As we rely on natural gas to produce urea, greater extraction will translate into further supply at more competitive prices. We also have a huge market opportunity of reaching a wider demand in South America that today must rely on imports from faraway origins such as the Middle East. Due to the ongoing international conflict, urea prices have peaked, and we are very well positioned to capture this upside, as most of our production is still open to market prices and our gas supply remains secure and at a fixed price. The acquisition of Profertil would not have been possible without the continued support of our shareholders.

We raised $300 million in new equity anchored by TGLT, our controlling shareholder, further reinforcing their commitment to the company's long-term strategy. Given this incorporation, we decided to simplify the way we view our businesses and move to three segments: the Sugar, Ethanol, and Energy business; the Fertilizers business; and the Food and Agriculture business, all of which Emilio will get into more details shortly. Now looking back to 2025, it was a challenging year for the agribusiness sector as commodity prices reached the low end of the cycle. Today's prices remain under pressure, but with a focus on efficiency and being the local producer, we will be able to continue navigating the cycle.

Higher crushing in Brazil will drive further cost dilution which will partially mitigate the lower sugar prices. In Argentina and Uruguay, better productivity will turn into margin expansion and greater results. On top of this, we expect a normalized and full year of operations from the Fertilizers business driving further cash generation. To conclude, I would like to acknowledge all the people in Adecoagro S.A. for their hard work in this tough context. I am convinced that if we remain focused on being the lowest-cost producer in each of our sustainable production models, we can further expand our earnings potential. I will now turn the call over to Emilio Federico Gnecco to walk you through the numbers of the year.

Emilio Federico Gnecco: Thank you, Mariano. Good morning, everyone. Before entering into the results of the year, I would like to make a preliminary observation with the intention to provide more clarity in the understanding of the numbers we are presenting today. Following the acquisition of Profertil on 12/18/2025, our consolidated interim financial statements incorporate Profertil's income statement only for a 13-day period under a new business unit named Fertilizers.

Additionally, in an effort to update and simplify the way we view our business units, from January 2026 the company will change the business segment reporting structure as follows: segment number one, Sugar, Ethanol, and Energy business as previously known; segment number two, the Fertilizers business, which includes the manufacturing and commercialization of fertilizers; and lastly, segment number three, Food and Agriculture business, which reflects an integrated business focused on agriculture and food production that in the past were presented through three separate verticals, Crops, Rice, and Dairy.
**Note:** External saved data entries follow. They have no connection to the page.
/-- Chunks of a copy job, units with DEV, slots with RACK; indices of a gather job. -/
def jobTotal (s : State) (j : Job) : Nat :=
  if j.gather then dF j 24 4
  else if dDev j then dLen j / 8
  else ceilDiv (dLen j) (if dRack j then rackSize s j else dChunk j)

/-- Bytes a copy job writes at DST (R271). -/
def dstBytes (j : Job) : Nat :=
  match dXf j with
  | 1 => dLen j / 8
  | 2 => 2 * elemBytes (dFmt j) * dLen j
  | _ => dLen j

/-- Alignment and formats of a transform (R271, R274, R275). -/
def xfOk (j : Job) : Bool :=
  let e := elemBytes (dFmt j)
  let src := dF j 0 8
  let dst := dDst j
  match dXf j with
  | 0 => !dFp j || (src % e = 0 && dLen j % e = 0)
  | 1 => dFmt j = 0 && src % 4 = 0 && dLen j % 32 = 0 && dst % 4 = 0
  | 2 => (dFmt j = 0 || dFmt j = 2) && src % 4 = 0 && dLen j % 4 = 0 && dst % 4 = 0
  | 3 => [0, 1, 2, 10, 11, 12, 13].contains (dFmt j) && src % e = 0 && dst % e = 0
      && 1 ≤ dF j 48 4 && dF j 48 4 ≤ 65536 && 1 ≤ dF j 52 4 && dF j 52 4 ≤ 65536 && dLen j = dF j 48 4 * dF j 52 4 * e
  | 4 => (if bits (dFlags j) 14 12 < 6 then [12, 13, 14, 15].contains (dFmt j) else dFmt j = 0)
      && src % e = 0 && dst % e = 0 && dLen j % e = 0 && dChunk j = 4096 && !dDsp j
  | _ => false

/-- A power of two from 4,096 to 1,048,576; CHUNK is ignored with RACK and DEV (R276, R278). -/
def chunkOk (j : Job) : Bool :=
  dRack j || dDev j || (List.range 9).any (fun k => dChunk j = 4096 * 2 ^ k)

/-- COMP alone (R259). -/
def compOk (j : Job) : Bool := dComp j % 64 = 0 && dComp j + 64 ≤ 2 ^ 56

/-- BAR of a job (R260, R262): unused with RACK, where it must be 0. -/
def barOk (j : Job) : Bool :=
  if dRack j then dBar j = 0
  else if dBar j = noBar then !dArr j
  else dBar j % 16 = 0 && rangeOk (dSeg j) true (dBar j) 16

/-- A copy descriptor that passes R264. -/
def copyOk (s : State) (j : Job) : Bool :=
  let fl := dFlags j
  let xf := dXf j
  let src := dF j 0 8
  1 ≤ dLen j && dLen j ≤ 2 ^ 40 && chunkOk j && xf ≤ 4 && !bit fl 15 && bits fl 14 12 ≠ 7
    && (xf = 4 || bits fl 14 12 = 0) && (xf = 1 || bits fl 11 7 = 0) && (xf = 1 || xf = 3 || dF j 48 4 = 0)
    && (xf = 3 || dF j 52 4 = 0) && dF j 60 4 = 0 && compOk j && xfOk j && barOk j
    && (!dFp j || (dFmt j ≤ 2 && xf ≠ 2)) && (!dRack j || (xf = 0 && dDsp j))
    && (!dDev j || (xf = 0 && !dFp j && !dRack j && !dSsp j && !dDsp j && src % 8 = 0 && dDst j % 8 = 0 && dLen j % 8 = 0))
    && !(dSsp j && xf = 2) && !(dDsp j && xf = 1) && rangeOk (dSeg j) (dSsp j) src (dLen j)
    && rangeOk (dSeg j) (dDsp j) (dDst j) (if dRack j then 32 else dstBytes j)
    && (dRack j || dSsp j != dDsp j || dDst j + dstBytes j ≤ src || src + dLen j ≤ dDst j)
    && (dNext j < jobTotal s j || (dRack j && rackSize s j = 0))

/-- A gather descriptor that passes R280. -/
def gatherOk (j : Job) : Bool :=
  let n := dF j 24 4
  let r := dF j 28 2
  dF j 0 8 % 4 = 0 && dF j 0 8 + 4 * n ≤ 2 ^ 56 && dF j 8 8 < 2 ^ 56 && dF j 16 8 % 4 = 0 && dF j 16 8 < 2 ^ 40
    && 1 ≤ n && n ≤ 2 ^ 24 && r % 4 = 0 && 4 ≤ r && r ≤ 256 && dFlags j < 16 && dF j 31 1 = 0 && !(dRack j && dArr j)
    && dF j 56 8 = 0 && compOk j && barOk j && rangeOk (dSeg j) true (dDst j) (if dRack j then 32 else n * r)
    && dNext j < n

/-! ## Access (R261, R265) -/

/-- A run of bytes in one place, with the address a fault would name. -/
structure Piece where
  va : Nat
  loc : Loc
  n : Nat
  deriving DecidableEq, Repr, Inhabited

/-- One run inside a page of an allowed kind, translated and checked; a read outside the part may end in an error. -/
def pagePiece (s : State) (buf ctx : Nat) (ok : Nat → Bool) (w : Bool) (r : Nat × Nat) : Except Flt (List TlbEnt × Piece) :=
  match lookup s buf ctx r.1 with
  | .error f => .error f
  | .ok t =>
    let e := t.leaf.toNat
    let loc := locOf s t r.1
    let fails := !w && Config.readFails s.turn r.1
    if !ok (pteKind e) then .error (permFlt .kind r.1)
    else if w && !bit e 5 then .error (permFlt .write r.1)
    else match loc with
      | .dram pa _ _ =>
        if regionOf s pa ≠ .dram then .error (mkFlt 3 r.1)
        else if (if w then badPartial s pa r.2 else badLines s pa r.2) ≠ [] then .error (mkFlt 5 r.1)
        else .ok ([t], ⟨r.1, loc, r.2⟩)
      | .remote d _ _ => if (routeOf s d).isNone || fails then .error (mkFlt 6 r.1) else .ok ([t], ⟨r.1, loc, r.2⟩)
      | _ => match extOf loc with
        | some e => if extUp s e && !fails then .ok ([t], ⟨r.1, loc, r.2⟩) else .error (mkFlt 6 r.1)
        | none => .ok ([t], ⟨r.1, loc, r.2⟩)

/-- The pieces of a range: in the job's window, or at virtual addresses, cut at the 1 KiB rows of R403. -/
def piecesOf (s : State) (j : Job) (scr : Bool) (ok : Nat → Bool) (w : Bool) (a n : Nat) : Except Flt (List TlbEnt × List Piece) :=
  if scr then
    let sg := dSeg j
    if sg.limit < a + n then .error (permFlt .segmentRange a)
    else .ok ([], (runs sg.psize (sg.start + a) n).map (fun r =>
      ⟨r.1 - sg.start, .scr (sg.parts.getD (r.1 / sg.psize) 0 + r.1 % sg.psize), r.2⟩))
  else match allOk ((runs 1024 a n).map (pagePiece s (jobBuf s j) j.ctx ok w)) with
    | .error f => .error f
    | .ok l => .ok (l.flatMap (fun p => p.1), l.map (fun p => p.2))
Please turn to page four where you can see how the acquisition of Profertil supports our scale.

On a pro forma annualized basis, consolidating the 2024 and 2025 results of our Fertilizers business, Adecoagro S.A. increased its size from a base of $1.5 billion in recurring revenues and a mid-cycle adjusted EBITDA of more than $400 million and cash generation of $150 million to above the $2.0 billion sales threshold with the potential to generate $700 million in EBITDA and to double its cash generation. In addition, the acquisition further diversifies our portfolio as illustrated in the pie chart at the top right, thereby strengthening the company's ability to perform across cycles. Please turn to page five of the presentation.

As we have been anticipating over the previous quarters, 2025 was a challenging year marked by lower commodity prices, mixed productivity, and higher costs in U.S. dollars, which resulted in a year-over-year decrease of 2% in sales and 38% in adjusted EBITDA. On top of that, Fertilizers' financial results were affected by two events which resulted in approximately 90 days of downtime. First, Profertil carried out the largest scheduled turnaround of its plant, resulting in a full shutdown of 54 days starting on October 16 and ending on December 8, shortly before our acquisition of the company. And second, a 31-day downtime due to the flooding of a third-party gas distributor that interrupted delivery of gas to the plant.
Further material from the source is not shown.